→ YOUR OBJECTIVE: From the listing below, retype exactly the line holding "rcred : Nat)", the line holding "the bring-up stage;", and the lines between them; skip everything else.
----- SUPPLIED ENTRIES
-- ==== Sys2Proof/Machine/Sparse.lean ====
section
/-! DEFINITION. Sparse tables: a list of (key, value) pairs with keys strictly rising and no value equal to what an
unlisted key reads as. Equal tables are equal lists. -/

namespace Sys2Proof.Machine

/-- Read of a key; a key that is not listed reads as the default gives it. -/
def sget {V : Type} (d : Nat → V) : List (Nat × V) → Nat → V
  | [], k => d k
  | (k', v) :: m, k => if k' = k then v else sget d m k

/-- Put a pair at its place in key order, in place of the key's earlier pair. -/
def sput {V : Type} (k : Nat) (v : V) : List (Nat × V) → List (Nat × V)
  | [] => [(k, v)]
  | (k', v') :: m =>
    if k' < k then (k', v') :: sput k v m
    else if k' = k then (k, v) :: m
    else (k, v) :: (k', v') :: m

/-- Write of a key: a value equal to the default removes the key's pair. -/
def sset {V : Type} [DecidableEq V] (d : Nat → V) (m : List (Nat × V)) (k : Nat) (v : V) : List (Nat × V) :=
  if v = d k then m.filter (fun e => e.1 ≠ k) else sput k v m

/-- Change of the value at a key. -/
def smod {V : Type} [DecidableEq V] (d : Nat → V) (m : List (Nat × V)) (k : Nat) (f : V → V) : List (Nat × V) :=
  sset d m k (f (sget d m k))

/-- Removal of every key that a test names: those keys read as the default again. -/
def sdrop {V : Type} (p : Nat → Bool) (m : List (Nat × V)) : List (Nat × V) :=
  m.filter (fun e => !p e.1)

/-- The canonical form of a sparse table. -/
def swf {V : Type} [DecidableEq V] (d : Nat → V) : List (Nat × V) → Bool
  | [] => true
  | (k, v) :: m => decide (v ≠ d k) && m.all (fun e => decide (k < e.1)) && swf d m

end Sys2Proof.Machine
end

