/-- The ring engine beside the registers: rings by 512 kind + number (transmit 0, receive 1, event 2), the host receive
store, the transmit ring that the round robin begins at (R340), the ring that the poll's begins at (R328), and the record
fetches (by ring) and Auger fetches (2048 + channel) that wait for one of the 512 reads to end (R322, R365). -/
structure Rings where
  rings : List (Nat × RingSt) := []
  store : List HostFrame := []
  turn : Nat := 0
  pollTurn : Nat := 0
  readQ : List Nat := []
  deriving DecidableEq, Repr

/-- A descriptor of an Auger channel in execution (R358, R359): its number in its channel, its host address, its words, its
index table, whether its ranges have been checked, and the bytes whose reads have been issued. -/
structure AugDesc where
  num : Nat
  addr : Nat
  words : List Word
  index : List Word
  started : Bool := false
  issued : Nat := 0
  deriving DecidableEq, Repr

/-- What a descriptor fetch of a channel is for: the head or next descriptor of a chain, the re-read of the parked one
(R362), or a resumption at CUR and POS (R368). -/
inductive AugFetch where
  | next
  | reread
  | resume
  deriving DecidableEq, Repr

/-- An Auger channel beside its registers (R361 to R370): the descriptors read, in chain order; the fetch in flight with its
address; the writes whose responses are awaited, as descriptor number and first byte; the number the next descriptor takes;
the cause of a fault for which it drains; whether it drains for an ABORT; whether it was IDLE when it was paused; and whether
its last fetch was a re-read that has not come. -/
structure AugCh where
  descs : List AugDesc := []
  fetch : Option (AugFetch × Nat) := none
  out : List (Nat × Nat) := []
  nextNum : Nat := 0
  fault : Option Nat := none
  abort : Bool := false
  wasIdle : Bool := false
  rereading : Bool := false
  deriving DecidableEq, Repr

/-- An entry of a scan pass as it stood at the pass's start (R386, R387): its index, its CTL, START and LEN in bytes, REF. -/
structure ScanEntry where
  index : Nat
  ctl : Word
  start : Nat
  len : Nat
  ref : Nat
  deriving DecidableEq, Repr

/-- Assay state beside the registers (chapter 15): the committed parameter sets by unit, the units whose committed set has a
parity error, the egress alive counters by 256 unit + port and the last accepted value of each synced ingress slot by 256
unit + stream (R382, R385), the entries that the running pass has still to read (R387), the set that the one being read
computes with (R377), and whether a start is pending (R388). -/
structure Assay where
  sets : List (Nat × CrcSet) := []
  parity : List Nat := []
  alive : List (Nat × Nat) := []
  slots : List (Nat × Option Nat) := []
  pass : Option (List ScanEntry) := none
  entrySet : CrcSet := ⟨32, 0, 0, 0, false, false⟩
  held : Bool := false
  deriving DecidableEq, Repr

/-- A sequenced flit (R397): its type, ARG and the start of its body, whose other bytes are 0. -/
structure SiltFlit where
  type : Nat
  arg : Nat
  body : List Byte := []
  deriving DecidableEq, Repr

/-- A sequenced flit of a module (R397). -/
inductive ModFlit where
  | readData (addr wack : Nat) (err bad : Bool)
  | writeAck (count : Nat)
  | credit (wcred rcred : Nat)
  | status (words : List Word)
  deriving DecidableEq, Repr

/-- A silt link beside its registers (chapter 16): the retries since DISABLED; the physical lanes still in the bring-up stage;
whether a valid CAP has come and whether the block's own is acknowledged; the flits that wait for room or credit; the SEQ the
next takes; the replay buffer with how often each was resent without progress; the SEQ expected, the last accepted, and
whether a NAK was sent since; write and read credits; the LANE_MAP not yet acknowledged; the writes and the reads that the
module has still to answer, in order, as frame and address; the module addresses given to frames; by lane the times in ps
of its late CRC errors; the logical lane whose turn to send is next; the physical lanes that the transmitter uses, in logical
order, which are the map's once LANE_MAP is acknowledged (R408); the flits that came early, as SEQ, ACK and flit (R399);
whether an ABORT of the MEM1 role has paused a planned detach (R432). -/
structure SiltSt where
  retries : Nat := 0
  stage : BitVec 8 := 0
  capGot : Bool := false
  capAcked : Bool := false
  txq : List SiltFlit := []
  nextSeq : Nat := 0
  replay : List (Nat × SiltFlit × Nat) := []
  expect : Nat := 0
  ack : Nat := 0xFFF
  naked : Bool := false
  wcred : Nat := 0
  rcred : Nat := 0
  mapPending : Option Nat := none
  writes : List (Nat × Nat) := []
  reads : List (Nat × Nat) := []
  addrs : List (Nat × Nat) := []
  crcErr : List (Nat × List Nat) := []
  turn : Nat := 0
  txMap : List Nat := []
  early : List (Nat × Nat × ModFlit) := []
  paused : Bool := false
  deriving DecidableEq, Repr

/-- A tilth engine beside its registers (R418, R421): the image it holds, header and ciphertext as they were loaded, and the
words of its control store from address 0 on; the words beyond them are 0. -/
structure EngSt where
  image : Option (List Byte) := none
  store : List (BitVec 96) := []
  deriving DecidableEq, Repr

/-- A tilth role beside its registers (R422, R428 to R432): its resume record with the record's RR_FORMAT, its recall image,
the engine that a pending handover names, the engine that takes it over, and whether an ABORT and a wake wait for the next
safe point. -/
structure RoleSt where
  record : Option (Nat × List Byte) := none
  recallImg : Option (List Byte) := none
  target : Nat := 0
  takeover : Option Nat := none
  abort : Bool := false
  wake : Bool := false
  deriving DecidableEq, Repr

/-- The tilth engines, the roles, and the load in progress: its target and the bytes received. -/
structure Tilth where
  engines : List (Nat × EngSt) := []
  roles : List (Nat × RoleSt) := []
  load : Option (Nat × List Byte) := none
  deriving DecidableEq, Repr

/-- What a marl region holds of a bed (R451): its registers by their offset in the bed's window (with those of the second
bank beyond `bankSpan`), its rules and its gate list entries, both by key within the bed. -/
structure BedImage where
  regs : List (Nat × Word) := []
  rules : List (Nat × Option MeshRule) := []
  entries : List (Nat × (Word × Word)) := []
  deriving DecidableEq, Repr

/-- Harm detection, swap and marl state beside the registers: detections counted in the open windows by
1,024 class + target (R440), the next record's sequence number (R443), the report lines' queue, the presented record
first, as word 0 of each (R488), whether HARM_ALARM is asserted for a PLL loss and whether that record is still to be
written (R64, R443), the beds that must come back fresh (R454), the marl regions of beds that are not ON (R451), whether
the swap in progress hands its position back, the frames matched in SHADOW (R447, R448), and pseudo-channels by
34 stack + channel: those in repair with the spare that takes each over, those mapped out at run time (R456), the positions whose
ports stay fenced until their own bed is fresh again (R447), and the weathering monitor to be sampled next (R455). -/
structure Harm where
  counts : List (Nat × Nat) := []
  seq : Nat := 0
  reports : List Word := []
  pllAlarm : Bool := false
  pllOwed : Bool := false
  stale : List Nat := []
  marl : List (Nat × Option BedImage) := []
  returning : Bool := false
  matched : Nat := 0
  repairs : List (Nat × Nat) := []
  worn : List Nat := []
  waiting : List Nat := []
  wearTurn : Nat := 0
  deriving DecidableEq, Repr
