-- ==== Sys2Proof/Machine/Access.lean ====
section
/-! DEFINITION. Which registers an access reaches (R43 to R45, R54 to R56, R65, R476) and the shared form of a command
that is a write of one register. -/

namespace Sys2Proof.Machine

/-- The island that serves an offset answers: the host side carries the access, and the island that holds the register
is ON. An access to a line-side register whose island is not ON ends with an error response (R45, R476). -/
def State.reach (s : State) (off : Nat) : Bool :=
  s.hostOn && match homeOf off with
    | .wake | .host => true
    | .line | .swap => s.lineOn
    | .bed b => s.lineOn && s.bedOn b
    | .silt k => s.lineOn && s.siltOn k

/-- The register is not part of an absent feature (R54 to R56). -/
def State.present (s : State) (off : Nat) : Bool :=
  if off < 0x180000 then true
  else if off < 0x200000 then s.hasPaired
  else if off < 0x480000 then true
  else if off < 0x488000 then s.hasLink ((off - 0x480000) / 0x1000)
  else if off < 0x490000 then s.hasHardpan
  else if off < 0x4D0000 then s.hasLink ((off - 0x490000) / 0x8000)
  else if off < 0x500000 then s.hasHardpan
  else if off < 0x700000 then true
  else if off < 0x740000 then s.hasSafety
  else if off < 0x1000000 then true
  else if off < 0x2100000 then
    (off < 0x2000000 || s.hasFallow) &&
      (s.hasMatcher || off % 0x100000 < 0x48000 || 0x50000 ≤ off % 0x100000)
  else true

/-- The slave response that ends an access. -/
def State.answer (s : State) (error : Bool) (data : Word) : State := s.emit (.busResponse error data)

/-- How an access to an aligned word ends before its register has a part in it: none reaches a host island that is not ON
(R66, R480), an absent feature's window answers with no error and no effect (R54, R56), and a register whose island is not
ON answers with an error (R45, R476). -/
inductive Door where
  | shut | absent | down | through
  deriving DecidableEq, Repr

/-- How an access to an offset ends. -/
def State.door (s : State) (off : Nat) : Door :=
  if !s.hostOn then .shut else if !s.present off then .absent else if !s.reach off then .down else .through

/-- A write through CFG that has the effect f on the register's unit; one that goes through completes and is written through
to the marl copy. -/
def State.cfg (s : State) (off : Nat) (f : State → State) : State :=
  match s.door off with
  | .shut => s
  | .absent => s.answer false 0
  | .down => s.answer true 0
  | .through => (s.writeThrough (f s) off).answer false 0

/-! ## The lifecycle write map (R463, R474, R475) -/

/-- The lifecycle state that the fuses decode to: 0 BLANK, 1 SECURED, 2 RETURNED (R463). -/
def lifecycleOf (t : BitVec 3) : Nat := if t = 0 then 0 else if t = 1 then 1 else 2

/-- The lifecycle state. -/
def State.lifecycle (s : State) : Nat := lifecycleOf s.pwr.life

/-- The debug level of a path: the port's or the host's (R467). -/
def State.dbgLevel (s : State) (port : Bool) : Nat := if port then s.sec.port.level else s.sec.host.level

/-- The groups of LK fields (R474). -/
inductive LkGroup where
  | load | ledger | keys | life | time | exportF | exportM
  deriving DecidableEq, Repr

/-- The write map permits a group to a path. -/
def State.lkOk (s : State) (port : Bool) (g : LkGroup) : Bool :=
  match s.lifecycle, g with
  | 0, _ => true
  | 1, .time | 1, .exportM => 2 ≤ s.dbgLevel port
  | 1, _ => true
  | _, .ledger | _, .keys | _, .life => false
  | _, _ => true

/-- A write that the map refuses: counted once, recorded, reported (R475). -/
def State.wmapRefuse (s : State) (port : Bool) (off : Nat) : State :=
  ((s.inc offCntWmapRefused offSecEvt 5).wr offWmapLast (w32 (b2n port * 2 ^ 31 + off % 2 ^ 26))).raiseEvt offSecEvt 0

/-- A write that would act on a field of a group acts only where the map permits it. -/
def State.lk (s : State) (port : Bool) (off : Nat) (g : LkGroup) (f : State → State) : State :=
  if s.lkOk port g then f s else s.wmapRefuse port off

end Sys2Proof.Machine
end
----------
→ RESPONSE:
  | credit (wcred rcred : Nat)
  | status (words : List Word)
  deriving DecidableEq, Repr

/-- A silt link beside its registers (chapter 16): the retries since DISABLED; the physical lanes still in the bring-up stage;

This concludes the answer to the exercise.